Egypt’s annual urban consumer inflation rate reached 32.7% year-on-year in March, according to data from the country’s statistics agency CAPMAS, coming close to an all-time record.
This marks an increase from 31.9% in February. Month-on-month, urban inflation slowed to 2.7% in March, down from 6.5% in February and 4.7% in January.
The surge in inflation in Egypt can be attributed to a series of currency devaluations that started in March 2022, a prolonged shortage of foreign currency, and continuing delays in imports into the country.

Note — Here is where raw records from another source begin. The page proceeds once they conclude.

@[simp] theorem State.setFreq_freq : (s.setFreq sym v).freq = Table.set 0#32 s.freq sym.toNat v := rfl
@[simp] theorem State.setFreq_node : (s.setFreq sym v).node = s.node := rfl
@[simp] theorem State.setFreq_code : (s.setFreq sym v).code = s.code := rfl
@[simp] theorem State.setFreq_heap : (s.setFreq sym v).heap = s.heap := rfl
@[simp] theorem State.setFreq_hsize : (s.setFreq sym v).hsize = s.hsize := rfl
@[simp] theorem State.setFreq_root : (s.setFreq sym v).root = s.root := rfl
@[simp] theorem State.setFreq_tv : (s.setFreq sym v).tv = s.tv := rfl
@[simp] theorem State.setFreq_cv : (s.setFreq sym v).cv = s.cv := rfl
@[simp] theorem State.setFreq_mode : (s.setFreq sym v).mode = s.mode := rfl
@[simp] theorem State.setFreq_acc : (s.setFreq sym v).acc = s.acc := rfl
@[simp] theorem State.setFreq_nbits : (s.setFreq sym v).nbits = s.nbits := rfl
@[simp] theorem State.setFreq_cur : (s.setFreq sym v).cur = s.cur := rfl
@[simp] theorem State.setFreq_rem : (s.setFreq sym v).rem = s.rem := rfl
@[simp] theorem State.setFreq_err : (s.setFreq sym v).err = s.err := rfl
@[simp] theorem State.setFreq_einfo : (s.setFreq sym v).einfo = s.einfo := rfl
@[simp] theorem State.setFreq_out : (s.setFreq sym v).out = s.out := rfl
@[simp] theorem State.setFreq_rsp : (s.setFreq sym v).rsp = s.rsp := rfl
@[simp] theorem State.setFreq_inputs : (s.setFreq sym v).inputs = s.inputs := rfl

end setFreq

section setNode

variable (s : State) (i : NodeIdx) (e : NodeEntry)

@[simp] theorem State.setNode_freq : (s.setNode i e).freq = s.freq := rfl
@[simp] theorem State.setNode_node : (s.setNode i e).node = setNodeAt s.node i e := rfl
@[simp] theorem State.setNode_code : (s.setNode i e).code = s.code := rfl
@[simp] theorem State.setNode_heap : (s.setNode i e).heap = s.heap := rfl
@[simp] theorem State.setNode_hsize : (s.setNode i e).hsize = s.hsize := rfl
@[simp] theorem State.setNode_root : (s.setNode i e).root = s.root := rfl
@[simp] theorem State.setNode_tv : (s.setNode i e).tv = s.tv := rfl
@[simp] theorem State.setNode_cv : (s.setNode i e).cv = s.cv := rfl
@[simp] theorem State.setNode_mode : (s.setNode i e).mode = s.mode := rfl
@[simp] theorem State.setNode_acc : (s.setNode i e).acc = s.acc := rfl
@[simp] theorem State.setNode_nbits : (s.setNode i e).nbits = s.nbits := rfl
@[simp] theorem State.setNode_cur : (s.setNode i e).cur = s.cur := rfl
@[simp] theorem State.setNode_rem : (s.setNode i e).rem = s.rem := rfl
@[simp] theorem State.setNode_err : (s.setNode i e).err = s.err := rfl
@[simp] theorem State.setNode_einfo : (s.setNode i e).einfo = s.einfo := rfl
@[simp] theorem State.setNode_out : (s.setNode i e).out = s.out := rfl
@[simp] theorem State.setNode_rsp : (s.setNode i e).rsp = s.rsp := rfl
@[simp] theorem State.setNode_inputs : (s.setNode i e).inputs = s.inputs := rfl

end setNode

section emit

variable (s : State) (b : Byte)

@[simp] theorem State.emit_freq : (s.emit b).freq = s.freq := rfl
@[simp] theorem State.emit_node : (s.emit b).node = s.node := rfl
@[simp] theorem State.emit_code : (s.emit b).code = s.code := rfl
@[simp] theorem State.emit_heap : (s.emit b).heap = s.heap := rfl
@[simp] theorem State.emit_hsize : (s.emit b).hsize = s.hsize := rfl
@[simp] theorem State.emit_root : (s.emit b).root = s.root := rfl
@[simp] theorem State.emit_tv : (s.emit b).tv = s.tv := rfl
@[simp] theorem State.emit_cv : (s.emit b).cv = s.cv := rfl
@[simp] theorem State.emit_mode : (s.emit b).mode = s.mode := rfl
@[simp] theorem State.emit_acc : (s.emit b).acc = s.acc := rfl
@[simp] theorem State.emit_nbits : (s.emit b).nbits = s.nbits := rfl
@[simp] theorem State.emit_cur : (s.emit b).cur = s.cur := rfl
@[simp] theorem State.emit_rem : (s.emit b).rem = s.rem := rfl
@[simp] theorem State.emit_err : (s.emit b).err = s.err := rfl
@[simp] theorem State.emit_einfo : (s.emit b).einfo = s.einfo := rfl
@[simp] theorem State.emit_out : (s.emit b).out = s.out ++ [b] := rfl
@[simp] theorem State.emit_rsp : (s.emit b).rsp = s.rsp := rfl
@[simp] theorem State.emit_inputs : (s.emit b).inputs = s.inputs := rfl

end emit

section respond

variable (s : State) (w : Word)

@[simp] theorem State.respond_freq : (s.respond w).freq = s.freq := rfl
@[simp] theorem State.respond_node : (s.respond w).node = s.node := rfl
@[simp] theorem State.respond_code : (s.respond w).code = s.code := rfl
@[simp] theorem State.respond_heap : (s.respond w).heap = s.heap := rfl
@[simp] theorem State.respond_hsize : (s.respond w).hsize = s.hsize := rfl
@[simp] theorem State.respond_root : (s.respond w).root = s.root := rfl
@[simp] theorem State.respond_tv : (s.respond w).tv = s.tv := rfl
@[simp] theorem State.respond_cv : (s.respond w).cv = s.cv := rfl
@[simp] theorem State.respond_mode : (s.respond w).mode = s.mode := rfl
@[simp] theorem State.respond_acc : (s.respond w).acc = s.acc := rfl
@[simp] theorem State.respond_nbits : (s.respond w).nbits = s.nbits := rfl
@[simp] theorem State.respond_cur : (s.respond w).cur = s.cur := rfl
@[simp] theorem State.respond_rem : (s.respond w).rem = s.rem := rfl
@[simp] theorem State.respond_err : (s.respond w).err = s.err := rfl
@[simp] theorem State.respond_einfo : (s.respond w).einfo = s.einfo := rfl
@[simp] theorem State.respond_out : (s.respond w).out = s.out := rfl
@[simp] theorem State.respond_rsp : (s.respond w).rsp = s.rsp ++ [w] := rfl
@[simp] theorem State.respond_inputs : (s.respond w).inputs = s.inputs := rfl

end respond

section takeInput

variable (s : State)

@[simp] theorem State.takeInput_freq : (s.takeInput).freq = s.freq := rfl
@[simp] theorem State.takeInput_node : (s.takeInput).node = s.node := rfl
@[simp] theorem State.takeInput_code : (s.takeInput).code = s.code := rfl
@[simp] theorem State.takeInput_heap : (s.takeInput).heap = s.heap := rfl
@[simp] theorem State.takeInput_hsize : (s.takeInput).hsize = s.hsize := rfl
@[simp] theorem State.takeInput_root : (s.takeInput).root = s.root := rfl
@[simp] theorem State.takeInput_tv : (s.takeInput).tv = s.tv := rfl
@[simp] theorem State.takeInput_cv : (s.takeInput).cv = s.cv := rfl
@[simp] theorem State.takeInput_mode : (s.takeInput).mode = s.mode := rfl
@[simp] theorem State.takeInput_acc : (s.takeInput).acc = s.acc := rfl
@[simp] theorem State.takeInput_nbits : (s.takeInput).nbits = s.nbits := rfl
@[simp] theorem State.takeInput_cur : (s.takeInput).cur = s.cur := rfl
@[simp] theorem State.takeInput_rem : (s.takeInput).rem = s.rem := rfl
@[simp] theorem State.takeInput_err : (s.takeInput).err = s.err := rfl
@[simp] theorem State.takeInput_einfo : (s.takeInput).einfo = s.einfo := rfl
@[simp] theorem State.takeInput_out : (s.takeInput).out = s.out := rfl
@[simp] theorem State.takeInput_rsp : (s.takeInput).rsp = s.rsp := rfl
@[simp] theorem State.takeInput_inputs : (s.takeInput).inputs = s.inputs.tail := rfl

end takeInput

section offerNext

variable (s : State) (w : Word)

@[simp] theorem State.offerNext_freq : (s.offerNext w).freq = s.freq := rfl
@[simp] theorem State.offerNext_node : (s.offerNext w).node = s.node := rfl
@[simp] theorem State.offerNext_code : (s.offerNext w).code = s.code := rfl
@[simp] theorem State.offerNext_heap : (s.offerNext w).heap = s.heap := rfl
@[simp] theorem State.offerNext_hsize : (s.offerNext w).hsize = s.hsize := rfl
@[simp] theorem State.offerNext_root : (s.offerNext w).root = s.root := rfl
@[simp] theorem State.offerNext_tv : (s.offerNext w).tv = s.tv := rfl
@[simp] theorem State.offerNext_cv : (s.offerNext w).cv = s.cv := rfl
@[simp] theorem State.offerNext_mode : (s.offerNext w).mode = s.mode := rfl
@[simp] theorem State.offerNext_acc : (s.offerNext w).acc = s.acc := rfl
@[simp] theorem State.offerNext_nbits : (s.offerNext w).nbits = s.nbits := rfl
@[simp] theorem State.offerNext_cur : (s.offerNext w).cur = s.cur := rfl
@[simp] theorem State.offerNext_rem : (s.offerNext w).rem = s.rem := rfl
@[simp] theorem State.offerNext_err : (s.offerNext w).err = s.err := rfl
@[simp] theorem State.offerNext_einfo : (s.offerNext w).einfo = s.einfo := rfl
@[simp] theorem State.offerNext_out : (s.offerNext w).out = s.out := rfl
@[simp] theorem State.offerNext_rsp : (s.offerNext w).rsp = s.rsp := rfl
@[simp] theorem State.offerNext_inputs : (s.offerNext w).inputs = .command w :: s.inputs := rfl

Egypt had devalued its currency by half since March 2022 after the economic vulnerabilities were exposed due to Russia’s invasion of Ukraine. Despite the month-on-month inflation slowing down, it remains one of the highest readings on record.

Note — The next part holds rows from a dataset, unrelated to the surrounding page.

-- ==== Sys2Proof/Laws/Tree.lean ====
section
/-! SUPPORT. What BLD's steps can do to the state (43_tree R110), and that the merge loop never meets an empty heap
(42_heap R107). -/

namespace Sys2Proof.Machine

/-- Step 1 writes NODE, HEAP and HSIZE only (43_tree R110). -/
theorem insertLeaves_frame (syms : List Sym) (n : Nat) (s : State) :
    ∃ node heap hsize, (insertLeaves syms n s).2 = { s with node := node, heap := heap, hsize := hsize } := by
  induction syms generalizing n s with
  | nil => exact ⟨_, _, _, rfl⟩
  | cons sym syms ih =>
    simp only [insertLeaves]
    split
    · exact ih n s
    · obtain ⟨node, heap, hsize, h⟩ := ih (n + 1) _
      exact ⟨node, heap, hsize, h⟩

/-- Step 2 always ends with a value: no extraction meets an empty heap (42_heap R107), and it writes NODE, HEAP
and HSIZE only (43_tree R110). -/
theorem mergeLoop_completes (rounds n : Nat) (s : State) :
    ∃ m node heap hsize, mergeLoop rounds n s = .ok m { s with node := node, heap := heap, hsize := hsize } := by
  induction rounds generalizing n s with
  | zero => exact ⟨_, _, _, _, rfl⟩
  | succ rounds ih =>
    simp only [mergeLoop]
    split
    · rename_i h
      simp only [hsz, gt_iff_lt] at h
      have h0 : s.hsize ≠ 0#9 := by rintro h'; simp [h'] at h
      obtain ⟨heap, h1⟩ := hext_of_pos h0
      have h1' : s.hsize - 1#9 ≠ 0#9 := by
        intro h'
        bv_omega
      obtain ⟨heap', h2⟩ := hext_of_pos (s := { s with heap := heap, hsize := s.hsize - 1#9 }) h1'
      rw [h1, Res.bind, h2, Res.bind]
      obtain ⟨m, node, heap'', hsize, h3⟩ := ih (n + 1) _
      exact ⟨m, node, heap'', hsize, h3⟩
    · exact ⟨_, _, _, _, rfl⟩

/-- All that BLD's body can do: a tree with TV = 1, or the unreachable EmptyQueueError (43_tree R110). -/
theorem buildTree_cases (s : State) :
    (∃ node heap hsize root,
      buildTree s = .ok () { s with node := node, heap := heap, hsize := hsize, root := root, tv := true }) ∨
    (∃ node heap hsize, buildTree s =
      .raised (State.raise { s with node := node, heap := heap, hsize := hsize } .emptyQueue 0#16)) := by
  obtain ⟨node, heap, hsize, hl⟩ := insertLeaves_frame allSyms 0 { s with node := [] }
  obtain ⟨m, node', heap', hsize', hm⟩ :=
    mergeLoop_completes (hsz (insertLeaves allSyms 0 { s with node := [] }).2)
      (insertLeaves allSyms 0 { s with node := [] }).1 (insertLeaves allSyms 0 { s with node := [] }).2
  simp only [buildTree, hm, Res.bind]
  rw [hl]
  rcases hext_cases { s with node := node', heap := heap', hsize := hsize' } with ⟨-, h⟩ | ⟨-, heap'', h⟩
  · rw [h]; exact .inr ⟨_, _, _, rfl⟩
  · rw [h]; exact .inl ⟨_, _, _, _, rfl⟩

/-- All that Check can answer at a node (43_tree R118). -/
theorem checkTree_cases {nodes : Table NodeEntry} {depth : Nat} {i : NodeIdx} {V V' : List NodeIdx} {Y Y' : List Sym}
    (h : checkTree nodes depth i V Y = some (V', Y')) :
    ∃ d, depth = d + 1 ∧ i ∉ V ∧
      (((nodeAt nodes i).leaf = true ∧ (nodeAt nodes i).left = Config.null ∧ (nodeAt nodes i).right = Config.null ∧
          (nodeAt nodes i).sym ∉ Y ∧ V' = i :: V ∧ Y' = (nodeAt nodes i).sym :: Y) ∨
       ((nodeAt nodes i).leaf = false ∧ (nodeAt nodes i).left ≠ Config.null ∧ (nodeAt nodes i).right ≠ Config.null ∧
          ∃ Vl Yl, checkTree nodes d (nodeAt nodes i).left (i :: V) Y = some (Vl, Yl) ∧
            checkTree nodes d (nodeAt nodes i).right Vl Yl = some (V', Y'))) := by
  cases depth with
  | zero => cases h
  | succ d =>
    refine ⟨d, rfl, ?_⟩
    simp only [checkTree] at h
    split at h
    · cases h
    · rename_i hi
      refine ⟨hi, ?_⟩
      split at h
      · rename_i hl
        split at h
        · cases h
        · rename_i hc
          split at h
          · cases h
          · rename_i hy
            cases h
            exact .inl ⟨hl, by simpa using (not_or.1 hc).1, by simpa using (not_or.1 hc).2, hy, rfl, rfl⟩
      · rename_i hl
        split at h
        · cases h
        · rename_i hc
          split at h
          · cases h
          · rename_i Vl Yl hleft
            exact .inr ⟨by simpa using hl, (not_or.1 hc).1, (not_or.1 hc).2, Vl, Yl, hleft, h⟩

end Sys2Proof.Machine
end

The increase in inflation was driven by rising food prices due to high seasonal demand during Ramadan, the impact of currency devaluation, especially in the informal market, and the shortage of raw materials, as stated by Naeem Brokerage in a note.
The median forecast of 13 analysts had predicted annual urban consumer inflation to rise to 33.6% in March.
Egypt’s highest inflation rate ever was 32.952%, reached in July 2017, eight months after the country devalued its currency by half as part of a previous $12 billion International Monetary Fund (IMF) support package.